> Given entries
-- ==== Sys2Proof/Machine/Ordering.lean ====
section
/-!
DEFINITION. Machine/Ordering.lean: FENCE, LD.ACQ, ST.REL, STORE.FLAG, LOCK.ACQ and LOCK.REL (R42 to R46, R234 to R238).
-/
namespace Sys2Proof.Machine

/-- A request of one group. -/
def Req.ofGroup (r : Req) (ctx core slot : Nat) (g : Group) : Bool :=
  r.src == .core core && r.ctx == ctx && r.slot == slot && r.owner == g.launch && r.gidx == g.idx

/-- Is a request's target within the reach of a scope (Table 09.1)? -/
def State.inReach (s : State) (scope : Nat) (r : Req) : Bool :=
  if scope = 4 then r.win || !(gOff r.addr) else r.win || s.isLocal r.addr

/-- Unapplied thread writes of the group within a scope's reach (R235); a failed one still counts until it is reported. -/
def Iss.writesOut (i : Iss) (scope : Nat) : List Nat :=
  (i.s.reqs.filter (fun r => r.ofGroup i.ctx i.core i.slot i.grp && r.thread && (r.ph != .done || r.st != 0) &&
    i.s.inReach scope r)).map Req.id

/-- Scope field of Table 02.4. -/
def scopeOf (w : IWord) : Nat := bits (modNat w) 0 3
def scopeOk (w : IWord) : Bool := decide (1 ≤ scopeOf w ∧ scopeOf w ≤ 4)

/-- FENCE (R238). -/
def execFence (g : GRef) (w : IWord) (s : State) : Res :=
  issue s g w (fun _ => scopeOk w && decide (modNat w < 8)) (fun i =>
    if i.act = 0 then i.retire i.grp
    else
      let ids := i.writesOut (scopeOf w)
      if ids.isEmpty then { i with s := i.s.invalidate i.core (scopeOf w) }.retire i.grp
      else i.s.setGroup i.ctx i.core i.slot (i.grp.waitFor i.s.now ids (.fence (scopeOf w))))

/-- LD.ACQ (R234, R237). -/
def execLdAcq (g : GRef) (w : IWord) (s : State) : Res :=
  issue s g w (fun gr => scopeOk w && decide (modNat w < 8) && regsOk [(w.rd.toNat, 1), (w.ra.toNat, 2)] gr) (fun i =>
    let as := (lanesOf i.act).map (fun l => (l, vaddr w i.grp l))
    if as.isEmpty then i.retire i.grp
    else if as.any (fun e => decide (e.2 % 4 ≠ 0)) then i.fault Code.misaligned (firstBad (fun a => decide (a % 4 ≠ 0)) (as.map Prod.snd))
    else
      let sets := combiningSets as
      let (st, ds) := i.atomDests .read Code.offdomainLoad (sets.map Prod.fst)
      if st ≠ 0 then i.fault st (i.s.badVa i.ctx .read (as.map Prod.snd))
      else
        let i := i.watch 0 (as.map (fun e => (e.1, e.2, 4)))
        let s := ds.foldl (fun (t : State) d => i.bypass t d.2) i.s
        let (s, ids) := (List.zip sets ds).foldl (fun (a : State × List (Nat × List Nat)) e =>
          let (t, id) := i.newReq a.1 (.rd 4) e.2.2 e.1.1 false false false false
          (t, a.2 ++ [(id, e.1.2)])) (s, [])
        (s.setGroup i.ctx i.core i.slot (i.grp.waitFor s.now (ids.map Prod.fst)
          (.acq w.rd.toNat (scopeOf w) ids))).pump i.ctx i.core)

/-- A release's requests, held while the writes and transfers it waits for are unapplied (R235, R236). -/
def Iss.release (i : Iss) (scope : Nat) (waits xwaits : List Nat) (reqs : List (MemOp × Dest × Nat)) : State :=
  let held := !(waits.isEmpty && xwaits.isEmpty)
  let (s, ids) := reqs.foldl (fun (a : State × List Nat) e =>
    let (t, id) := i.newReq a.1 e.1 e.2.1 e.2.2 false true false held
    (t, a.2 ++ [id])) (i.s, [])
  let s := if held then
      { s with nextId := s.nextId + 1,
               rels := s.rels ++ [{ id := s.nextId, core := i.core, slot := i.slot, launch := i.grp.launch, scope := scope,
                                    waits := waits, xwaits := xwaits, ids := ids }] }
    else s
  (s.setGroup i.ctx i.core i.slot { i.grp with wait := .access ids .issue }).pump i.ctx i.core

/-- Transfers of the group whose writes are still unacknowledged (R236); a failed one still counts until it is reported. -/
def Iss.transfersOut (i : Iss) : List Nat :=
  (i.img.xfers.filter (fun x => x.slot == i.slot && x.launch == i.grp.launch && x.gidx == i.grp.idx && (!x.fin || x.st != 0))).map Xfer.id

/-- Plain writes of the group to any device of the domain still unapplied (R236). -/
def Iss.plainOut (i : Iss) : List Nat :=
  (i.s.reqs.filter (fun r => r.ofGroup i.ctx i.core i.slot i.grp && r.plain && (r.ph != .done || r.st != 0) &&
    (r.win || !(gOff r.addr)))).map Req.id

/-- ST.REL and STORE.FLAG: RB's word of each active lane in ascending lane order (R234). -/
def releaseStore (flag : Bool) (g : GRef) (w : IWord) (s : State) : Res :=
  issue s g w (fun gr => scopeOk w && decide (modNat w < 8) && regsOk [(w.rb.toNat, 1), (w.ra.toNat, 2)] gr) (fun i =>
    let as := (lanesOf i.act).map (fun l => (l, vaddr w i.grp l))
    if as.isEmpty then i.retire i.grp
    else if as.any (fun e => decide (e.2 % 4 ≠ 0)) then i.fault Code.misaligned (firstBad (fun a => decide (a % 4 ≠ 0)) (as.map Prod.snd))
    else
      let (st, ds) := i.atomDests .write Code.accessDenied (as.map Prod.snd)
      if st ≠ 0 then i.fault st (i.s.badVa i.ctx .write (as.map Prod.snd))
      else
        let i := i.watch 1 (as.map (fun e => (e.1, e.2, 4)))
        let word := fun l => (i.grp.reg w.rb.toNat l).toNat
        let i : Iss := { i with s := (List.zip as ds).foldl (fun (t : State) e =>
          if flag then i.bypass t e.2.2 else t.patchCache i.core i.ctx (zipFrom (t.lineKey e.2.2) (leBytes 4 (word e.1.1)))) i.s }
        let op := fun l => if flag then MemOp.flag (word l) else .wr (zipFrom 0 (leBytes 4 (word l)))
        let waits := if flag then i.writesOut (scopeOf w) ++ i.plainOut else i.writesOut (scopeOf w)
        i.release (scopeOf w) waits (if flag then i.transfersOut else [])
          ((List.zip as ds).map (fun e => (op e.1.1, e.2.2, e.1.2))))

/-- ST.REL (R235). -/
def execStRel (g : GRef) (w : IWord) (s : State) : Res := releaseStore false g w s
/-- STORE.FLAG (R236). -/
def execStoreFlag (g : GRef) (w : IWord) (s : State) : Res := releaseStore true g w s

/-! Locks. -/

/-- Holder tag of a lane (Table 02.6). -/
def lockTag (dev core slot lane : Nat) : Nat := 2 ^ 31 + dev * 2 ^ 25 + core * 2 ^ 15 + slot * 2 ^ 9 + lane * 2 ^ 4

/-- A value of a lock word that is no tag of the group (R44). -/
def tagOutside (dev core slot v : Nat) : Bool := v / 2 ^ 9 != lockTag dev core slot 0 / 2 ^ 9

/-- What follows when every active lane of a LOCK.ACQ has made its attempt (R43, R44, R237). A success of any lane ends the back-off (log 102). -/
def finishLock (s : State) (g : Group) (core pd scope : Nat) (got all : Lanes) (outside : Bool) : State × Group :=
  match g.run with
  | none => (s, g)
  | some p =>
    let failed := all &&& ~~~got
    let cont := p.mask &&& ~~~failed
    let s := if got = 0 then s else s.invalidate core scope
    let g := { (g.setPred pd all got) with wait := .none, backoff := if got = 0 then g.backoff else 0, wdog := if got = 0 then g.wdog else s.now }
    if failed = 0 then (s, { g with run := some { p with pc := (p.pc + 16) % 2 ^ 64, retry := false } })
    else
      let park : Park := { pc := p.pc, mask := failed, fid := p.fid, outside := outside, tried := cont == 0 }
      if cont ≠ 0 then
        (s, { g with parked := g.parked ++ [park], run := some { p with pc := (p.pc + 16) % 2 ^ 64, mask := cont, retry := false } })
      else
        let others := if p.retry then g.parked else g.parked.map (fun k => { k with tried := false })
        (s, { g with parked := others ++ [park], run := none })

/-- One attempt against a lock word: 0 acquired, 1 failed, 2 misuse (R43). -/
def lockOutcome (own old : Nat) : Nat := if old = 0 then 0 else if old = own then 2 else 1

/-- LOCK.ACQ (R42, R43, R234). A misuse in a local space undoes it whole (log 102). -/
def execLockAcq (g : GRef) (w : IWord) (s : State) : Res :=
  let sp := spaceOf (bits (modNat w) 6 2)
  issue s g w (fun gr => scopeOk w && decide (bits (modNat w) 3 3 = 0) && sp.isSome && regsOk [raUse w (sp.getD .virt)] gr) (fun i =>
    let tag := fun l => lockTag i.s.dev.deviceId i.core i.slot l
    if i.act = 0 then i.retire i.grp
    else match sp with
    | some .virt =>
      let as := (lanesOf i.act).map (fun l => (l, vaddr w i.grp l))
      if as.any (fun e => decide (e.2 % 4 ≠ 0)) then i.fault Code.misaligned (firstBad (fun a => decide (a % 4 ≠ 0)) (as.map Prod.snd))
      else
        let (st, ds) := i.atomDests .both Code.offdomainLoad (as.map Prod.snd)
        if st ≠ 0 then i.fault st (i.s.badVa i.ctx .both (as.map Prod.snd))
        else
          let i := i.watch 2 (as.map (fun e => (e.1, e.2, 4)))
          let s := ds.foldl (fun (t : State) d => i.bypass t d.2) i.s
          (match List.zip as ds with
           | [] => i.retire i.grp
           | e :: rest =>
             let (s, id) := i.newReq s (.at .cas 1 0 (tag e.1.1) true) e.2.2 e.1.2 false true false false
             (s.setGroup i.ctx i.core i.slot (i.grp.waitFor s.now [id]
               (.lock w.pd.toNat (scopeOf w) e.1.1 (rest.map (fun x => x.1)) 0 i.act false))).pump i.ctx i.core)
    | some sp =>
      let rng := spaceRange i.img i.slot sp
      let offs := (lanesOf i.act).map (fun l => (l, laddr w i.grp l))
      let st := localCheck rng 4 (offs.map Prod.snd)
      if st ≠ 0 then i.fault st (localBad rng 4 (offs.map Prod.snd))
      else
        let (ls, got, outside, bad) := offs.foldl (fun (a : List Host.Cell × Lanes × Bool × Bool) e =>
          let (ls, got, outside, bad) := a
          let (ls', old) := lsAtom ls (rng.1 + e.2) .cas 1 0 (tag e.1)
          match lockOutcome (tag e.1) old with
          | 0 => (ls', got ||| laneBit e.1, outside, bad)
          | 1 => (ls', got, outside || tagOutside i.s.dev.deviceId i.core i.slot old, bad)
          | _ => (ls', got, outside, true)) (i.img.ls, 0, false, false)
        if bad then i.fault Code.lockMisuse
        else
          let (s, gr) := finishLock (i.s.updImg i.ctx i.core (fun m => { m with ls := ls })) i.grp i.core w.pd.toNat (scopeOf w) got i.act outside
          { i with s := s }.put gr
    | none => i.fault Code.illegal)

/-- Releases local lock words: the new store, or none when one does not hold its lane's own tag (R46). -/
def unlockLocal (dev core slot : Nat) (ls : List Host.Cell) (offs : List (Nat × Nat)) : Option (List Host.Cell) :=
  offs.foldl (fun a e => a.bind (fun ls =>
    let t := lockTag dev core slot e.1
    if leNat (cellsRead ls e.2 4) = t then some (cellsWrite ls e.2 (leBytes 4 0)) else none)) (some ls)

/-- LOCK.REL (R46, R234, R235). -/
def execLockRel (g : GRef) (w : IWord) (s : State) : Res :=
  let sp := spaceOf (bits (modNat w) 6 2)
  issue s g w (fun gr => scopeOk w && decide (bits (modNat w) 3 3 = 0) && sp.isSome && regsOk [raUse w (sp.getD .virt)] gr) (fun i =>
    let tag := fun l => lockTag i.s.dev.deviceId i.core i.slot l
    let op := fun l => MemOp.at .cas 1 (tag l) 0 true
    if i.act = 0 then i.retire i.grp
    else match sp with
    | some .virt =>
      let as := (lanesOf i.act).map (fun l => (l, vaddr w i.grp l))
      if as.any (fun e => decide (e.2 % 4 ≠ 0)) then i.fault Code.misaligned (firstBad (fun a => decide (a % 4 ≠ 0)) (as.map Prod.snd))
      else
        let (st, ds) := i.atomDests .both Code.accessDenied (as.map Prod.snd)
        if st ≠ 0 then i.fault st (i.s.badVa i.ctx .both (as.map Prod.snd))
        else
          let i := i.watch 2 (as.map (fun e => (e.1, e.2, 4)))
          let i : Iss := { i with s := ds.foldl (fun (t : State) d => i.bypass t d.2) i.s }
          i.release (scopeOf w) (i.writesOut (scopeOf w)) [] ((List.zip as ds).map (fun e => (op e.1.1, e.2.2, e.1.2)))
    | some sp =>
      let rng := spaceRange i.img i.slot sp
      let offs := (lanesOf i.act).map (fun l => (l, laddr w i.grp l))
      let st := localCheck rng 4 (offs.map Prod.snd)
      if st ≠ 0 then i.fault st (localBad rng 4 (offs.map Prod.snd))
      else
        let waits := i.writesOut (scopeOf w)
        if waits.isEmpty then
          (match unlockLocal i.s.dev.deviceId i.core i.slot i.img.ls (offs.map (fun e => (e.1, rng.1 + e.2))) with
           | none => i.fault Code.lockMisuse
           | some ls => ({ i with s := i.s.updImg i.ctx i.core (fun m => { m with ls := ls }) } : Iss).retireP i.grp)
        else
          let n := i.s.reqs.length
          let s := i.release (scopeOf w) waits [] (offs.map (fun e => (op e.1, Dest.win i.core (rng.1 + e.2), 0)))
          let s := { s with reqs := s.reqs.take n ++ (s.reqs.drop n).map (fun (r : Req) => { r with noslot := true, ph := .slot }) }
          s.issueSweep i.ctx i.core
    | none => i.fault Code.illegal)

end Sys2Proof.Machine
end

> Task statement
Copy each line of the records containing the string "setGroup".

> Task output
      else i.s.setGroup i.ctx i.core i.slot (i.grp.waitFor i.s.now ids (.fence (scopeOf w))))
        (s.setGroup i.ctx i.core i.slot (i.grp.waitFor s.now (ids.map Prod.fst)
  (s.setGroup i.ctx i.core i.slot { i.grp with wait := .access ids .issue }).pump i.ctx i.core
             (s.setGroup i.ctx i.core i.slot (i.grp.waitFor s.now [id]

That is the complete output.